WHAT NEEDS TO BE DONE:
When you reach the line containing "(∃ (f : WA) (s : State), Checked" in the entries below, begin reproducing lines exactly, and stop once the line containing "(st [(2, 0x3000)]" is done.

(SOURCE INFORMATION begins)

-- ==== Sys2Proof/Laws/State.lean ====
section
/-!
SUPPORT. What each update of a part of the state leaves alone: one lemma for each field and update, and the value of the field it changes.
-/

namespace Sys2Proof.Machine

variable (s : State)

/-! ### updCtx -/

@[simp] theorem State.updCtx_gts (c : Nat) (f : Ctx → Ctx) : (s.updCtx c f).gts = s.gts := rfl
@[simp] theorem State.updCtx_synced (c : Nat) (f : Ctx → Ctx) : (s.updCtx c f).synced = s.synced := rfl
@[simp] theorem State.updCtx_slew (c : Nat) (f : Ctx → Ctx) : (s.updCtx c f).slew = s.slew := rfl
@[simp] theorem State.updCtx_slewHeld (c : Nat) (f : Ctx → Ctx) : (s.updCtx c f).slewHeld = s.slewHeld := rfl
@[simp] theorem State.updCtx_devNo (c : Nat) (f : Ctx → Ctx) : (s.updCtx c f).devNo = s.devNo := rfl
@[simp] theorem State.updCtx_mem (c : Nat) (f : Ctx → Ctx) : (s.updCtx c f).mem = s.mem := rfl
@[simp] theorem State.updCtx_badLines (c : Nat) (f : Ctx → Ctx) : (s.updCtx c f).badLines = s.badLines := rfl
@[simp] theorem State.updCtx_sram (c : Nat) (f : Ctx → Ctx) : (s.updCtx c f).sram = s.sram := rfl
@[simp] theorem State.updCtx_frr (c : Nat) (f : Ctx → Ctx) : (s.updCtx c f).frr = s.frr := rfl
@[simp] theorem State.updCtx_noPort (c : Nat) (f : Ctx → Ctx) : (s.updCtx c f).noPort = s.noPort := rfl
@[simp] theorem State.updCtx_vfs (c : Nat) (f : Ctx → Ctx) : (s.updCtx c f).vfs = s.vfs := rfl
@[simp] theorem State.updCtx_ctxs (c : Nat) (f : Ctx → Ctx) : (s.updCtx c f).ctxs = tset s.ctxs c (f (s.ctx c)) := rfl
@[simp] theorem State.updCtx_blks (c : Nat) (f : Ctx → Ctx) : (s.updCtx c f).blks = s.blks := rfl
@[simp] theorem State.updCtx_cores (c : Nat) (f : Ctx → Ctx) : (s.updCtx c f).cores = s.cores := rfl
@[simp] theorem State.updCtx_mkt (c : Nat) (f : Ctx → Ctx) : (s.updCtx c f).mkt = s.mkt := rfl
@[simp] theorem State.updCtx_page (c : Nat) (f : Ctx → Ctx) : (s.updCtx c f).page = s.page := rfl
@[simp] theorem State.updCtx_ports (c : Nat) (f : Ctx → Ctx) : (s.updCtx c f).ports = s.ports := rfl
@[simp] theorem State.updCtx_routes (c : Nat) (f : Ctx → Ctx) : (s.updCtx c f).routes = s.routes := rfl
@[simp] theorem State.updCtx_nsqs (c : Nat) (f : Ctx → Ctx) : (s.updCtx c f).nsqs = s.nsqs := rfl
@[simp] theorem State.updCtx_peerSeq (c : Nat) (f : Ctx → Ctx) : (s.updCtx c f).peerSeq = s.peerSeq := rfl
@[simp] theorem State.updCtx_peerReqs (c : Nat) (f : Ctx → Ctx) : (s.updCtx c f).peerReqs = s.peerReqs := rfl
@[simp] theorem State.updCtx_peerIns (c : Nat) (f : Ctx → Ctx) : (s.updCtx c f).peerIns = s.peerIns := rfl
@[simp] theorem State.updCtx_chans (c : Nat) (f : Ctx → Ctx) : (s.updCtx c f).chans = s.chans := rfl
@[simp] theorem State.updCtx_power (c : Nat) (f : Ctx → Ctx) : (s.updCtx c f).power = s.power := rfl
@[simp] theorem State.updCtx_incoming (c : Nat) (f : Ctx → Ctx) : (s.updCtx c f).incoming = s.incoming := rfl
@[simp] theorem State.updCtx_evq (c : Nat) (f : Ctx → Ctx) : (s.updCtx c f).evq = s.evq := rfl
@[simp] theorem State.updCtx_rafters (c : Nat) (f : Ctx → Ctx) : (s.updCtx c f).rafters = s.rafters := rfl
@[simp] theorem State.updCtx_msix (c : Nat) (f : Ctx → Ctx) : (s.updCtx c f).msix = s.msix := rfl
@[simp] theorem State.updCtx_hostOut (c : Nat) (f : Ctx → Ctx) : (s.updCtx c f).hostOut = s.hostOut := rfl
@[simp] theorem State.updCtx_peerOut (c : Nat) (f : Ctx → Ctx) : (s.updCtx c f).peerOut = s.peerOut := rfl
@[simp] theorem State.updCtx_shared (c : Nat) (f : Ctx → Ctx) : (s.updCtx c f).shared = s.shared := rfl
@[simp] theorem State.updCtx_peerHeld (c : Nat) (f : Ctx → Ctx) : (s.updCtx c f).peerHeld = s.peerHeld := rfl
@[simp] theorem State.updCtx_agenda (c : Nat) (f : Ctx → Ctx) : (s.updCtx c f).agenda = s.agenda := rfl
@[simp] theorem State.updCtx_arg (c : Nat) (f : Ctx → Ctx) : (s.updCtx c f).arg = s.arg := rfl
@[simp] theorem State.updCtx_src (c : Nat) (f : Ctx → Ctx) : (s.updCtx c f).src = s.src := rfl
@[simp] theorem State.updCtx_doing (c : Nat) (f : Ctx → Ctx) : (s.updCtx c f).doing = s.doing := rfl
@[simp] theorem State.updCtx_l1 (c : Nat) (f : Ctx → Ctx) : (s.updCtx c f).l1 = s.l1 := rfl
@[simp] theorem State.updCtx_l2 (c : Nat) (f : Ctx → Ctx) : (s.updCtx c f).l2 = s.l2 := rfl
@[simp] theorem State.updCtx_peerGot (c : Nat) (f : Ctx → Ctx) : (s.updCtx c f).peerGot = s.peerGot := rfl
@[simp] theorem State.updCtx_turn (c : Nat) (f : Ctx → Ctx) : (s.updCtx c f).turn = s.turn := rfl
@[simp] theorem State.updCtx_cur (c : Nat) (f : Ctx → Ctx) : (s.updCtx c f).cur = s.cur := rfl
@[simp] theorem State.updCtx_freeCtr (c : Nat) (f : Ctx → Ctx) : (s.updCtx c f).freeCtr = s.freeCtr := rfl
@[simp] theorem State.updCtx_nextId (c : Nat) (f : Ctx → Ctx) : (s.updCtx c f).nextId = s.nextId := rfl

(SOURCE INFORMATION ends)
(SOURCE INFORMATION begins)

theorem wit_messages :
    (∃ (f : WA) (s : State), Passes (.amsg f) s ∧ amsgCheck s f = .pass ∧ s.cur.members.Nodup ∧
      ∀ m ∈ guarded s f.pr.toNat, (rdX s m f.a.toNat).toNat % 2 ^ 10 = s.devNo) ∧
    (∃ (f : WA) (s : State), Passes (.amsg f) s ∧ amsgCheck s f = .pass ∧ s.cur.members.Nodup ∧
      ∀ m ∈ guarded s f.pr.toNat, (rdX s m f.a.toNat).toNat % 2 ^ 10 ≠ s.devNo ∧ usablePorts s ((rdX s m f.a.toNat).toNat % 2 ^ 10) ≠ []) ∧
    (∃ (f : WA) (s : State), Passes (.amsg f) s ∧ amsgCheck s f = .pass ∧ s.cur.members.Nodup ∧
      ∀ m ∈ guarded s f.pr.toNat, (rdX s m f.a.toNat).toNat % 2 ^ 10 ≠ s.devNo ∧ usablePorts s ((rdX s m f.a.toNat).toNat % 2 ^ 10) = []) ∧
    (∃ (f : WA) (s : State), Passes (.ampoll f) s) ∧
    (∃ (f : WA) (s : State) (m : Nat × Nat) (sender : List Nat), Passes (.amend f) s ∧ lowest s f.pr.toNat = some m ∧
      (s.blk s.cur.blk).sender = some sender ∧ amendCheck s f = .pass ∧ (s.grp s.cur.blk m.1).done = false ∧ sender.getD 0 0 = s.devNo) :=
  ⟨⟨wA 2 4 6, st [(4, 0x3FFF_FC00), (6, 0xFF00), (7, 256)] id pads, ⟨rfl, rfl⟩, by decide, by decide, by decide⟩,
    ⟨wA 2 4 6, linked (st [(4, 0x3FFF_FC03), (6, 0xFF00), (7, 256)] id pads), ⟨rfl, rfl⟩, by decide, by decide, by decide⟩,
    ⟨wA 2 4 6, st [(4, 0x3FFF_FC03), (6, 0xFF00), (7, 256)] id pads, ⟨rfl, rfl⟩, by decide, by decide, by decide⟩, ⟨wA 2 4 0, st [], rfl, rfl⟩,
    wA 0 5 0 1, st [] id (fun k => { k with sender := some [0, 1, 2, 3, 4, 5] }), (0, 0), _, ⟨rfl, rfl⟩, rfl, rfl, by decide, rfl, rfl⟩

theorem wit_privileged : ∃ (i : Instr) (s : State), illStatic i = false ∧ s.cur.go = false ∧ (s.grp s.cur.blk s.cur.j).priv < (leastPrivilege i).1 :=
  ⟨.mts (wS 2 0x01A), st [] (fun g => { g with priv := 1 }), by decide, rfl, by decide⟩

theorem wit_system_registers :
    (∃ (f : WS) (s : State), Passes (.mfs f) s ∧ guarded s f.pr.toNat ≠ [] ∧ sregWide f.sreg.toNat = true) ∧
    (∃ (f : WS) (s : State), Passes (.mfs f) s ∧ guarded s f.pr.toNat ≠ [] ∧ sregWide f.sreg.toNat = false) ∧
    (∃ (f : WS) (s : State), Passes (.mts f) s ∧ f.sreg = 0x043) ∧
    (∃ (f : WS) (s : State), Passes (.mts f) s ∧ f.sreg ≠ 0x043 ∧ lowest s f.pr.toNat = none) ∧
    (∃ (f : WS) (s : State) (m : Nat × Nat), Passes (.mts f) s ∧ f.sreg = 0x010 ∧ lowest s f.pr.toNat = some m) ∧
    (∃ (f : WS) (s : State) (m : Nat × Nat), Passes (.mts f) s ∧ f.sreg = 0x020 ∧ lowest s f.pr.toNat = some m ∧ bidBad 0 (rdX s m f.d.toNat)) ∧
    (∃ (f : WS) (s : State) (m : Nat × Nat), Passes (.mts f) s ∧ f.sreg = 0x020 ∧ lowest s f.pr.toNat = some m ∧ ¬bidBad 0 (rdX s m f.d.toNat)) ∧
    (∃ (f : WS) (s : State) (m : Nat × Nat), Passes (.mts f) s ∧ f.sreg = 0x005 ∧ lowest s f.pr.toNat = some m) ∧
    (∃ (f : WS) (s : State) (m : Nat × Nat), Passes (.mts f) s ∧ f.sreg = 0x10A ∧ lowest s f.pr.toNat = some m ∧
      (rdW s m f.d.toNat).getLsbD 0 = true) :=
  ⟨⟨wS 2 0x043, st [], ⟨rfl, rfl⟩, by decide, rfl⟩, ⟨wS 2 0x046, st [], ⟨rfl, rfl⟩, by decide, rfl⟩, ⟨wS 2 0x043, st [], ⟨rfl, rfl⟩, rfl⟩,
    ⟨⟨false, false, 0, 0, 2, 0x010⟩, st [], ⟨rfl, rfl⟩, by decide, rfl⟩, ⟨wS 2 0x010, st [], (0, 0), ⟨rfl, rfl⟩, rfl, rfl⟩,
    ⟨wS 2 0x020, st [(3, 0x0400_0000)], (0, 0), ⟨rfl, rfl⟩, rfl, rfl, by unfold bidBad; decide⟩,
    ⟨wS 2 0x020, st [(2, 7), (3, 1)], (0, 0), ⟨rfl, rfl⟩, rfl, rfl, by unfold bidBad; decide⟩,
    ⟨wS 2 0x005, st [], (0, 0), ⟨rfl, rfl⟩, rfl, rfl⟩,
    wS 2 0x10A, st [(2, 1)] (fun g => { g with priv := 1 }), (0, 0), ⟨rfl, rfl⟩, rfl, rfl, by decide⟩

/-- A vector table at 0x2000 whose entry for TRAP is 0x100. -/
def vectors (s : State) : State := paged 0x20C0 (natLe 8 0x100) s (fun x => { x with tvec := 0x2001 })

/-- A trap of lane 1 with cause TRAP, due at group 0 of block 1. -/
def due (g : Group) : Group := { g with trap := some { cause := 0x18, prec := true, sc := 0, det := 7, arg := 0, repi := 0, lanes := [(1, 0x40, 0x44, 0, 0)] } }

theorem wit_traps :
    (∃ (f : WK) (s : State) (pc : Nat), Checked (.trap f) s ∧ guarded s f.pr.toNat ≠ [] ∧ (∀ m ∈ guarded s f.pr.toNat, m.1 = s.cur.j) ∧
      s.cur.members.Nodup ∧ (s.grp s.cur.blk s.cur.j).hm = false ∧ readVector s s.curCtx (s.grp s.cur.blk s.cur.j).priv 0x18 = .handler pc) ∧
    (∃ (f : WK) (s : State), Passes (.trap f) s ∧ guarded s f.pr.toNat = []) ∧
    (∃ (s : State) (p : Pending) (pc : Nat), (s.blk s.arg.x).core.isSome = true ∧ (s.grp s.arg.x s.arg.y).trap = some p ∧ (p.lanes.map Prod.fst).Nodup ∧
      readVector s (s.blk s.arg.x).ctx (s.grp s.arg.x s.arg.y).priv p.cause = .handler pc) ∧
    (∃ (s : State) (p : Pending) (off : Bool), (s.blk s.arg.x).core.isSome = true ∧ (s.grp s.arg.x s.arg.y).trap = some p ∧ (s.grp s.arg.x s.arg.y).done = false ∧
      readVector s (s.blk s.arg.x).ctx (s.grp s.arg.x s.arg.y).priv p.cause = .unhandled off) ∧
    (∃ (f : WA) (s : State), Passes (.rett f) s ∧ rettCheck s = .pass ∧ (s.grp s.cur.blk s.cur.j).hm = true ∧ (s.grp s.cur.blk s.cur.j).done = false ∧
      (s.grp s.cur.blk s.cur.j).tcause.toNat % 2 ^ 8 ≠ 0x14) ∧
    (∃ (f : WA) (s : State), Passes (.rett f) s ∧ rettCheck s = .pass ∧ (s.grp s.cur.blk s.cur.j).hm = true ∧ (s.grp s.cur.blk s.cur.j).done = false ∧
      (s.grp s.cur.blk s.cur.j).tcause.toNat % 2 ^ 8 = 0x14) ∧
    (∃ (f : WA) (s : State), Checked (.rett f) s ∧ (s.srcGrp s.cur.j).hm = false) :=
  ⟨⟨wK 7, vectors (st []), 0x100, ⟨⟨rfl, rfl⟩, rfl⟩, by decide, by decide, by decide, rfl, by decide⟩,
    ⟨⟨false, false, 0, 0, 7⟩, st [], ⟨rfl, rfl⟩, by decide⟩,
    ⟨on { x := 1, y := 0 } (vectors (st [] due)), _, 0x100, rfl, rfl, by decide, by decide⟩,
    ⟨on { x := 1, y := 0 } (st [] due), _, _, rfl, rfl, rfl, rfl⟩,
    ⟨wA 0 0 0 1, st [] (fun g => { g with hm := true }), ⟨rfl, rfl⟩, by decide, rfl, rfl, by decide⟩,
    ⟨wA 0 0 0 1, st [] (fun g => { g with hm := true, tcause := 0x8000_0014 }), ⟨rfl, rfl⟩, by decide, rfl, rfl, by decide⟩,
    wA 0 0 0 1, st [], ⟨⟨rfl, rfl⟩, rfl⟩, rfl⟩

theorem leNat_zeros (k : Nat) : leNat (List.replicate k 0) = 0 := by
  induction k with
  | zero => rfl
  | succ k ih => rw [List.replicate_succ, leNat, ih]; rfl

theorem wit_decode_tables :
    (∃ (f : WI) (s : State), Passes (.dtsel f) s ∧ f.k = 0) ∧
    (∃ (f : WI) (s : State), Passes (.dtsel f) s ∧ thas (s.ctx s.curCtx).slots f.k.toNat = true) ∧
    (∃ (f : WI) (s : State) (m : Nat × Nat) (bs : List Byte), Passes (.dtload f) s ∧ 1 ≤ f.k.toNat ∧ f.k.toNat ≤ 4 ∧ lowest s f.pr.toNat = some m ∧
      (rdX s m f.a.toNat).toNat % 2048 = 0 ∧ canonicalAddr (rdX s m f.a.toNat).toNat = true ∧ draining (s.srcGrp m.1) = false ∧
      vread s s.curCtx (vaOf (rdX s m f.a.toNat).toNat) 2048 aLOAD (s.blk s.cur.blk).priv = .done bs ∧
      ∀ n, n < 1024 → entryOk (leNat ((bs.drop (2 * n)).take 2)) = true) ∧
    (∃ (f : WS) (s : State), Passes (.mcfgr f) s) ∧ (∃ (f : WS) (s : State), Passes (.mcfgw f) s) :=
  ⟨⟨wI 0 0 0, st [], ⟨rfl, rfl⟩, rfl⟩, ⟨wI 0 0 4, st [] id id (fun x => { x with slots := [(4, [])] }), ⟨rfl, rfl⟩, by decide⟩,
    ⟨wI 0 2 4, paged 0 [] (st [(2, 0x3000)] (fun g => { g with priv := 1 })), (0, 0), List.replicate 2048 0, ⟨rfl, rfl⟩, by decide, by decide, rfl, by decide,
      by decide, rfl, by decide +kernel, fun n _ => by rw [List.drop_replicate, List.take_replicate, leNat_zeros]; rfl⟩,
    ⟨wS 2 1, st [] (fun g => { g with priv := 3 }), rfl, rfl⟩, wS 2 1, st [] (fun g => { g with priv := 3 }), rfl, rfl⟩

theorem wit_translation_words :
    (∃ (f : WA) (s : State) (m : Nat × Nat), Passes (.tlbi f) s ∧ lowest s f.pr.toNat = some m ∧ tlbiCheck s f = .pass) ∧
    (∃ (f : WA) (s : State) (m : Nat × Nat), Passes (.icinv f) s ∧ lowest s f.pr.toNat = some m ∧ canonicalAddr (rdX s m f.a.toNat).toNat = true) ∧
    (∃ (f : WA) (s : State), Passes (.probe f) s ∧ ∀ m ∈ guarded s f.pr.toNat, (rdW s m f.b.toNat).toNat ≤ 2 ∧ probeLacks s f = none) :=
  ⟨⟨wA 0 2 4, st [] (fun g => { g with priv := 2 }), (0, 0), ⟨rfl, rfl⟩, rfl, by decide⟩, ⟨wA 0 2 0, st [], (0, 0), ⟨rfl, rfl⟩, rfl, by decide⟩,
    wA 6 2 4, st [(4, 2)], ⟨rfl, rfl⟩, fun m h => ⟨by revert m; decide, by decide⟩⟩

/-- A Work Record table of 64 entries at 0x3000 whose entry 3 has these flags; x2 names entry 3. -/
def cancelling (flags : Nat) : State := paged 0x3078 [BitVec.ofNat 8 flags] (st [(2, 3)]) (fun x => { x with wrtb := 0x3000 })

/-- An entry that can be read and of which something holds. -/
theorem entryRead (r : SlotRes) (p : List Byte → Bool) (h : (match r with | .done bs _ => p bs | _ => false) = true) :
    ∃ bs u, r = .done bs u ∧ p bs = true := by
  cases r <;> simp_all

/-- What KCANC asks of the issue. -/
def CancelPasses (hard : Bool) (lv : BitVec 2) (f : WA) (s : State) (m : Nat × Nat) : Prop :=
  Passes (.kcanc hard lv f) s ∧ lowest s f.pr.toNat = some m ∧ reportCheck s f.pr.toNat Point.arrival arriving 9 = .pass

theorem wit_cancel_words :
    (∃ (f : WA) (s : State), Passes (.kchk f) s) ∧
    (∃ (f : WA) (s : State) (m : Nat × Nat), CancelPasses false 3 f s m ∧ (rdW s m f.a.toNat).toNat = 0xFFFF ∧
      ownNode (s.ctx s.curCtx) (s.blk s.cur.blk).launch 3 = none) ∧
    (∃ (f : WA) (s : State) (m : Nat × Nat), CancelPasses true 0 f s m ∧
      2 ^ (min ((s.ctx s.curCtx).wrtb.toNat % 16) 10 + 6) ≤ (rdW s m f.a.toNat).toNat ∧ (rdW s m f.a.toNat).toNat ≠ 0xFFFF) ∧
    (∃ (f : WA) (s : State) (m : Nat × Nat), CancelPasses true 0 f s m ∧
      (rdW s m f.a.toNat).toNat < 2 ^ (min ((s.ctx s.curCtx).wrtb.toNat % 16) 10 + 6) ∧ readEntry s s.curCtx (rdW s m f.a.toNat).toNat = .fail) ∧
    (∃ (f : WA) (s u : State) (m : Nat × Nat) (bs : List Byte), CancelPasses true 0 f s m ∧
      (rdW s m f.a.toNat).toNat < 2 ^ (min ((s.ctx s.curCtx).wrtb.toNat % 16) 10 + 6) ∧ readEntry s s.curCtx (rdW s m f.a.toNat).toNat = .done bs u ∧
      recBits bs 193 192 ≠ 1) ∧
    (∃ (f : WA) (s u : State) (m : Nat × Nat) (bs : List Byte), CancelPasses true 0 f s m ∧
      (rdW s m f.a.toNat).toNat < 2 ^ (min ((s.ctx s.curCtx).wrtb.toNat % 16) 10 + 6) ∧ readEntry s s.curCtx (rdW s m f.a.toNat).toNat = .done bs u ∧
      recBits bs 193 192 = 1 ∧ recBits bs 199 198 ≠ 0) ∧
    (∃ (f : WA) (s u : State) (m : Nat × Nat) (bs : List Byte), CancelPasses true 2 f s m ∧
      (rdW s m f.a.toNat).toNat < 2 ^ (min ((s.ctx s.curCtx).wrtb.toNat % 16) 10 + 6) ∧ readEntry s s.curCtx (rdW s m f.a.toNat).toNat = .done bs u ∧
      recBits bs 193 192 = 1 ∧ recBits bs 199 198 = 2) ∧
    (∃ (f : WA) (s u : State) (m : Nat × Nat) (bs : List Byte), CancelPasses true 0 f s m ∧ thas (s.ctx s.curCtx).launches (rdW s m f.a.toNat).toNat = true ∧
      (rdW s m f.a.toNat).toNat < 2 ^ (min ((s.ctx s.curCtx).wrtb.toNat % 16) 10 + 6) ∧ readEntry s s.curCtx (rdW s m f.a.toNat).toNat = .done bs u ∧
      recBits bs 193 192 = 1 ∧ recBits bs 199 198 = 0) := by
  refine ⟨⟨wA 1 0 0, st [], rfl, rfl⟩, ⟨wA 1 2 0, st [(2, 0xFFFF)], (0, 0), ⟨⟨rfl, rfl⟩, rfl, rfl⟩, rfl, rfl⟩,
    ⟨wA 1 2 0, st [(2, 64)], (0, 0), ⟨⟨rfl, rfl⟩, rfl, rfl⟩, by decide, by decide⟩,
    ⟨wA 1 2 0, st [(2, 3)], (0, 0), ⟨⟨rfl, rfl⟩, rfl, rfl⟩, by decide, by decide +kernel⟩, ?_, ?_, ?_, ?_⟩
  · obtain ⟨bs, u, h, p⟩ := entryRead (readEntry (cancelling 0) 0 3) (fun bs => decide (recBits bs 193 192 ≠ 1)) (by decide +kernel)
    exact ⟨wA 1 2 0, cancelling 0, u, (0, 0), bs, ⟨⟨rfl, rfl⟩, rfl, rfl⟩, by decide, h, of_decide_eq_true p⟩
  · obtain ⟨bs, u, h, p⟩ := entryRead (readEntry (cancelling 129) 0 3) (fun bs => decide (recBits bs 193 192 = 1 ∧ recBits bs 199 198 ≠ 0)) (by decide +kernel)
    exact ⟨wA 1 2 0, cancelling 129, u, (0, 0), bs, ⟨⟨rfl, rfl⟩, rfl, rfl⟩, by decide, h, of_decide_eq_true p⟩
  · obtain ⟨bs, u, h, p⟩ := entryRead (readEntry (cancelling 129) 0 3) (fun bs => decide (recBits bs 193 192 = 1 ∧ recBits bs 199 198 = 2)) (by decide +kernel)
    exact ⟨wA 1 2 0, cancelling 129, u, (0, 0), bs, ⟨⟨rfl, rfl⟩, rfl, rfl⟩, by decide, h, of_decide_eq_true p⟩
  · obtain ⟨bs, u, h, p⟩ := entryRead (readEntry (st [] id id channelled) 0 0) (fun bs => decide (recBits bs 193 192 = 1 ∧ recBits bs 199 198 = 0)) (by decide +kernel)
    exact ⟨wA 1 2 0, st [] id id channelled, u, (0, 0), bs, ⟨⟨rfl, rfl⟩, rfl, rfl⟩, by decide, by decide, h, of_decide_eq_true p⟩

(SOURCE INFORMATION ends)

ANSWER TO THIS PROBLEM:
    (∃ (f : WA) (s : State), Checked (.rett f) s ∧ (s.srcGrp s.cur.j).hm = false) :=
  ⟨⟨wK 7, vectors (st []), 0x100, ⟨⟨rfl, rfl⟩, rfl⟩, by decide, by decide, by decide, rfl, by decide⟩,
    ⟨⟨false, false, 0, 0, 7⟩, st [], ⟨rfl, rfl⟩, by decide⟩,
    ⟨on { x := 1, y := 0 } (vectors (st [] due)), _, 0x100, rfl, rfl, by decide, by decide⟩,
    ⟨on { x := 1, y := 0 } (st [] due), _, _, rfl, rfl, rfl, rfl⟩,
    ⟨wA 0 0 0 1, st [] (fun g => { g with hm := true }), ⟨rfl, rfl⟩, by decide, rfl, rfl, by decide⟩,
    ⟨wA 0 0 0 1, st [] (fun g => { g with hm := true, tcause := 0x8000_0014 }), ⟨rfl, rfl⟩, by decide, rfl, rfl, by decide⟩,
    wA 0 0 0 1, st [], ⟨⟨rfl, rfl⟩, rfl⟩, rfl⟩

theorem leNat_zeros (k : Nat) : leNat (List.replicate k 0) = 0 := by
  induction k with
  | zero => rfl
  | succ k ih => rw [List.replicate_succ, leNat, ih]; rfl

theorem wit_decode_tables :
    (∃ (f : WI) (s : State), Passes (.dtsel f) s ∧ f.k = 0) ∧
    (∃ (f : WI) (s : State), Passes (.dtsel f) s ∧ thas (s.ctx s.curCtx).slots f.k.toNat = true) ∧
    (∃ (f : WI) (s : State) (m : Nat × Nat) (bs : List Byte), Passes (.dtload f) s ∧ 1 ≤ f.k.toNat ∧ f.k.toNat ≤ 4 ∧ lowest s f.pr.toNat = some m ∧
      (rdX s m f.a.toNat).toNat % 2048 = 0 ∧ canonicalAddr (rdX s m f.a.toNat).toNat = true ∧ draining (s.srcGrp m.1) = false ∧
      vread s s.curCtx (vaOf (rdX s m f.a.toNat).toNat) 2048 aLOAD (s.blk s.cur.blk).priv = .done bs ∧
      ∀ n, n < 1024 → entryOk (leNat ((bs.drop (2 * n)).take 2)) = true) ∧
    (∃ (f : WS) (s : State), Passes (.mcfgr f) s) ∧ (∃ (f : WS) (s : State), Passes (.mcfgw f) s) :=
  ⟨⟨wI 0 0 0, st [], ⟨rfl, rfl⟩, rfl⟩, ⟨wI 0 0 4, st [] id id (fun x => { x with slots := [(4, [])] }), ⟨rfl, rfl⟩, by decide⟩,
    ⟨wI 0 2 4, paged 0 [] (st [(2, 0x3000)] (fun g => { g with priv := 1 })), (0, 0), List.replicate 2048 0, ⟨rfl, rfl⟩, by decide, by decide, rfl, by decide,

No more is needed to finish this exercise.